Dataset records:
BEGIN

theorem State.proposeHeard_here (h : s.me ∈ p.participants ∨ sponsor = s.me) :
    (!p.participants.contains s.me && !(sponsor == s.me)) = false := by
  rcases h with h | h <;> simp [h]

theorem State.proposeHeard_rejected (hme : s.me ∈ p.participants) (hs : sponsor ≠ s.me) (h : s.rejects sponsor p) :
    s.proposeHeard sponsor p = s.countRejected := by
  unfold State.proposeHeard
  dsimp only
  rw [State.proposeHeard_here (.inl hme), (s.rejects_iff sponsor p).mp h, beq_eq_false_iff_ne.mpr hs]
  rfl

theorem State.proposeHeard_unplaced (hme : s.me ∈ p.participants) (hs : sponsor ≠ s.me) (h : ¬s.rejects sponsor p)
    (hfull : 6 ≤ s.cxe.contexts.length + s.cxe.reservations.length) : s.proposeHeard sponsor p = s.countUnplaced := by
  have hplace : s.placeFree = false := Bool.eq_false_iff.mpr fun hp => Nat.not_lt.mpr hfull (s.placeFree_iff.mp hp)
  unfold State.proposeHeard
  dsimp only
  rw [State.proposeHeard_here (.inl hme), Bool.eq_false_iff.mpr (mt (s.rejects_iff sponsor p).mpr h), beq_eq_false_iff_ne.mpr hs]
  simp only [Bool.false_eq_true, if_false, hplace]

theorem State.proposeHeard_opened (hme : s.me ∈ p.participants) (hs : sponsor ≠ s.me) (h : ¬s.rejects sponsor p)
    (hfree : s.cxe.contexts.length + s.cxe.reservations.length < 6) : s.proposeHeard sponsor p = s.openContext p sponsor := by
  unfold State.proposeHeard
  dsimp only
  rw [State.proposeHeard_here (.inl hme), Bool.eq_false_iff.mpr (mt (s.rejects_iff sponsor p).mpr h), beq_eq_false_iff_ne.mpr hs]
  simp only [Bool.false_eq_true, if_false, s.placeFree_iff.mpr hfree, if_true]

theorem State.endReservation_sent {name : SlotName} (h : s.sentSlot? = some name) : s.endReservation = s.unreserve name := by
  unfold State.endReservation
  rw [h]

/-- The node's own PROPOSE rejected: the slot's reservation ends, and its request is not opened (R64, R135). -/
theorem State.proposeHeard_ownRejected {name : SlotName} (hs : sponsor = s.me) (hsent : s.sentSlot? = some name)
    (h : s.rejects sponsor p) : s.proposeHeard sponsor p = (s.countRejected.unreserve name).proposeNotOpened := by
  unfold State.proposeHeard
  dsimp only
  rw [State.proposeHeard_here (.inr hs), (s.rejects_iff sponsor p).mp h, beq_iff_eq.mpr hs,
    State.endReservation_sent (s := s.countRejected) hsent]
  rfl

/-- The node's own PROPOSE opened in its slot's reservation (R64, R135). -/
theorem State.proposeHeard_ownOpened {name : SlotName} (hs : sponsor = s.me) (hsent : s.sentSlot? = some name)
    (h : ¬s.rejects sponsor p) (hfree : s.cxe.contexts.length + (s.cxe.reservations.filter (fun n => n != name)).length < 6) :
    s.proposeHeard sponsor p = ((s.unreserve name).openContext p sponsor).proposeOpened := by
  have hplace : (s.unreserve name).placeFree = true := (s.unreserve name).placeFree_iff.mpr hfree
  unfold State.proposeHeard
  dsimp only
  rw [State.proposeHeard_here (.inr hs), Bool.eq_false_iff.mpr (mt (s.rejects_iff sponsor p).mpr h), beq_iff_eq.mpr hs,
    State.endReservation_sent hsent]
  simp only [Bool.false_eq_true, if_false, if_true, hplace]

END

= Task objective =
Output the lines above between the one holding "(hfree : s.cxe.contexts.length + s.cxe.reservations.length" and the one holding "s.proposeHeard sponsor p = ((s.unreserve", inclusive, with nothing before or after them.

= Task output =
    (hfree : s.cxe.contexts.length + s.cxe.reservations.length < 6) : s.proposeHeard sponsor p = s.openContext p sponsor := by
  unfold State.proposeHeard
  dsimp only
  rw [State.proposeHeard_here (.inl hme), Bool.eq_false_iff.mpr (mt (s.rejects_iff sponsor p).mpr h), beq_eq_false_iff_ne.mpr hs]
  simp only [Bool.false_eq_true, if_false, s.placeFree_iff.mpr hfree, if_true]

theorem State.endReservation_sent {name : SlotName} (h : s.sentSlot? = some name) : s.endReservation = s.unreserve name := by
  unfold State.endReservation
  rw [h]

/-- The node's own PROPOSE rejected: the slot's reservation ends, and its request is not opened (R64, R135). -/
theorem State.proposeHeard_ownRejected {name : SlotName} (hs : sponsor = s.me) (hsent : s.sentSlot? = some name)
    (h : s.rejects sponsor p) : s.proposeHeard sponsor p = (s.countRejected.unreserve name).proposeNotOpened := by
  unfold State.proposeHeard
  dsimp only
  rw [State.proposeHeard_here (.inr hs), (s.rejects_iff sponsor p).mp h, beq_iff_eq.mpr hs,
    State.endReservation_sent (s := s.countRejected) hsent]
  rfl

/-- The node's own PROPOSE opened in its slot's reservation (R64, R135). -/
theorem State.proposeHeard_ownOpened {name : SlotName} (hs : sponsor = s.me) (hsent : s.sentSlot? = some name)
    (h : ¬s.rejects sponsor p) (hfree : s.cxe.contexts.length + (s.cxe.reservations.filter (fun n => n != name)).length < 6) :
    s.proposeHeard sponsor p = ((s.unreserve name).openContext p sponsor).proposeOpened := by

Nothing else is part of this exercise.